Health needs to be evaluated once in a while to assess that your body is always in good condition.
Our diagnostic imaging includes both basic and newest interventions on the health systems.
At Tokyo Healthlink we vision to take the lead in providing superior quality of
diagnostic imaging and service. It is our commitment in bringing to our patients the
latest medical advances and most innovative technology at a reasonable cost.


X-ray computed tomography, also computed tomography (CT scan) or computed axial tomography (CAT scan), is a medical imaging procedure that utilizes computer-processed X-rays to produce tomographic images or ‘slices’ of specific areas of the body. These cross-sectional images are used for diagnostic and therapeutic purposes in various medical disciplines. Digital geometry processing is used to generate a three-dimensional image of the inside of an object from a large series of two-dimensional X-ray images taken around a single axis of rotation. CT produces a volume of data that can be manipulated, through a process known as “windowing”, in order to demonstrate various bodily structures based on their ability to block the X-ray beam. Although historically the images generated were in the axial or transverse plane, perpendicular to the long axis of the body, modern scanners allow this volume of data to be reformatted in various planes or even as volumetric (3D) representations of structures. Although most common in medicine, CT is also used in other fields, such as nondestructive materials testing. Another example is archaeological uses such as imaging the contents of sarcophagi. Usage of CT has increased dramatically over the last two decades in many countries.
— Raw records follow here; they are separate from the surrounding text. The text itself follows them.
-- ==== Sys2Proof/Laws/Operands.lean ====
section
/-! SUPPORT. The operand bytes as bit slices, and the arithmetic of the checksum and of sign extension. -/

namespace Sys2Proof.Laws

open Sys2Proof.Machine

theorem lane_cases {i : Nat} (h : i < 8) : i = 0 ∨ i = 1 ∨ i = 2 ∨ i = 3 ∨ i = 4 ∨ i = 5 ∨ i = 6 ∨ i = 7 := by omega

/-- `hi(x) = x[15:8]` (30_encoding.md R67). -/
theorem hi_eq (x : BitVec 16) : hi x = x.extractLsb' 8 8 := by
  refine BitVec.eq_of_getLsbD_eq fun i h => ?_
  rcases lane_cases h with rfl | rfl | rfl | rfl | rfl | rfl | rfl | rfl <;> simp [hi]

/-- `lo(x) = x[7:0]` (30_encoding.md R67). -/
theorem lo_eq (x : BitVec 16) : lo x = x.extractLsb' 0 8 := by
  refine BitVec.eq_of_getLsbD_eq fun i h => ?_
  rcases lane_cases h with rfl | rfl | rfl | rfl | rfl | rfl | rfl | rfl <;> simp [lo]

/-- `b2(m) = m[23:16]` (30_encoding.md R68). -/
theorem b2_eq (m : BitVec 24) : b2 m = m.extractLsb' 16 8 := by
  refine BitVec.eq_of_getLsbD_eq fun i h => ?_
  rcases lane_cases h with rfl | rfl | rfl | rfl | rfl | rfl | rfl | rfl <;> simp [b2]

/-- `b1(m) = m[15:8]` (30_encoding.md R68). -/
theorem b1_eq (m : BitVec 24) : b1 m = m.extractLsb' 8 8 := by
  refine BitVec.eq_of_getLsbD_eq fun i h => ?_
  rcases lane_cases h with rfl | rfl | rfl | rfl | rfl | rfl | rfl | rfl <;> simp [b1]

/-- `b0(m) = m[7:0]` (30_encoding.md R68). -/
theorem b0_eq (m : BitVec 24) : b0 m = m.extractLsb' 0 8 := by
  refine BitVec.eq_of_getLsbD_eq fun i h => ?_
  rcases lane_cases h with rfl | rfl | rfl | rfl | rfl | rfl | rfl | rfl <;> simp [b0]

/-- The packed lane, bit field by bit field (30_encoding.md R69). -/
theorem pk_eq (d : BitVec 1) (s : BitVec 16) : pk d s = d ++ 0#3 ++ s.extractLsb' 8 4 := by
  refine BitVec.eq_of_getLsbD_eq fun i h => ?_
  refine Eq.trans ?_ (BitVec.getLsbD_append (x := d ++ 0#3) (y := s.extractLsb' 8 4)).symm
  rw [BitVec.getLsbD_append]
  rcases lane_cases h with rfl | rfl | rfl | rfl | rfl | rfl | rfl | rfl <;> simp [pk]

/-- The sum of a byte sequence over Mathlib's list sum. -/
theorem byteSum_eq (P : List Byte) : byteSum P = (P.map BitVec.toNat).sum := by
  induction P with
  | nil => rfl
  | cons b bs ih => simp [byteSum, ih]

/-- One more byte, least significant (00_scope.md R9). -/
theorem ube_snoc (l : List Byte) (b : Byte) : ube (l ++ [b]) = ube l * 256 + b.toNat := by simp [ube]

/-- Sign extension is the two's-complement reading of the pattern (00_scope.md R10). -/
theorem sext_eq_toInt {W u : Nat} (hW : 0 < W) (hu : u < 2 ^ W) : sext W u = (BitVec.ofNat W u).toInt := by
  unfold sext
  rw [BitVec.toInt_eq_msb_cond]
  have h : (BitVec.ofNat W u).msb = u.testBit (W - 1) := by
    rw [BitVec.msb_eq_getLsbD_last, BitVec.getLsbD_ofNat]; simp; omega
  rw [h, BitVec.toNat_ofNat, Nat.mod_eq_of_lt hu]; simp

end Sys2Proof.Laws
end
Mammography is the process of using low-energy-X-rays (usually around 30 kVp) to examine the human breast and is used as a diagnostic and a screening tool. The goal of mammography is the early detection of breast cancer, typically through detection of characteristic masses and/or microcalcifications. Like all x-rays, mammograms use doses of ionizing radiation to create images. Radiologists then analyze the image for any abnormal findings. It is normal to use lower energy X-rays (typically Mo-K) than those used for radiography of bones.
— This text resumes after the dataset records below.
/-- Settles O17: a command sends the frame of its row, a payload of 1 to 7 bytes sealed; a response row changes only the
value. -/
theorem everyFrameSentIsSealedAndFits : Obligations.EveryFrameSentIsSealedAndFits := by
  intro i s t h
  cases hp : encodePorts i with
  | none =>
    obtain ⟨r, hr⟩ := exec_response hp s
    cases hr.symm.trans h
    exact .inl ⟨rfl, rfl⟩
  | some p =>
    obtain ⟨P, -, hpos, hlen, hseal, -⟩ := exec_command hp
    have hlength : (encode i).length = P.length + 1 := by rw [hseal, List.length_append, List.length_singleton]
    have hfits : (encode i).length ≤ 8 := by omega
    obtain rfl := exec_command_next hp h
    refine .inr ⟨frameOf p.id (encode i), p, rfl, rfl, rfl, ?_⟩
    rw [frameOf_len p.id hfits]
    refine ⟨by omega, hfits, hseal ▸ cksumOk_frameOf_sealed p.id hpos hlen, fun k hk => ?_⟩
    rw [laneList_frameOf_getD p.id hfits, List.getD_eq_default _ _ hk]

end Sys2Proof.Proofs

/-! The state after reset (70_reset_and_hazards.md R290). -/

namespace Sys2Proof.Proofs

open Sys2Proof.Machine Sys2Proof.Laws

theorem reset_idle : Idle State.reset := ⟨rfl, rfl, rfl, rfl⟩

/-- Both buffers and the list of Transports are empty. -/
theorem reset_canonical : Canonical State.reset := ⟨wf_nil, wf_nil, rfl⟩

/-- Settles O52, from the values of the fields at reset. -/
theorem resetHoldsNothing : Obligations.ResetHoldsNothing := ⟨reset_idle, reset_canonical, rfl⟩

end Sys2Proof.Proofs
Densitometry is the quantitative measurement of optical density in light-sensitive materials, such as photographic paper or photographic film, due to exposure to light. Optical density is a result of the darkness of a developed picture and can be expressed absolutely as the number of dark spots (i.e., silver grains in developed films) in a given area, but usually it is a relative value, expressed in a scale. Since density is usually measured by the decrease in the amount of light which shines through a transparent film, it is also called absorptiometry, the measure of light absorption through the medium. The corresponding measuring device is called a densitometer (absorptiometer). The logarithm of the reciprocal of the transmittance is called the absorbance or density.


Fluoroscopy is an imaging technique commonly used by physicians to obtain real-time moving images of the internal structures of a patient through the use of a fluoroscope. In its simplest form, a fluoroscope consists of an X-ray source and fluorescent screen between which a patient is placed. However, modern fluoroscopes couple the screen to an X-ray image intensifier and CCD video camera allowing the images to be recorded and played on a monitor. The use of X-rays, a form of ionizing radiation, requires the potential risks from a procedure to be carefully balanced with the benefits of the procedure to the patient. While physicians always try to use low dose rates during fluoroscopic procedures, the length of a typical procedure often results in a relatively high absorbed dose to the patient. Recent advances include the digitization of the images captured and flat panel detector systems which reduce the radiation dose to the patient still further.


Ultrasound is a cyclic sound pressure wave with a frequency greater than the upper limit of human hearing. Ultrasound is thus not separated from “normal” (audible) sound based on differences in physical properties, only the fact that humans cannot hear it. Although this limit varies from person to person, it is approximately 20 kilohertz (20,000 hertz) in healthy, young adults. The production of ultrasound is used in many different fields, typically to penetrate a medium and measure the reflection signature or supply focused energy. The reflection signature can reveal details about the inner structure of the medium, a property also used by animals such as bats for hunting. The most well known application of ultrasound is its use in sonography to produce pictures of fetuses in the human womb. There are a vast number of other applications as well.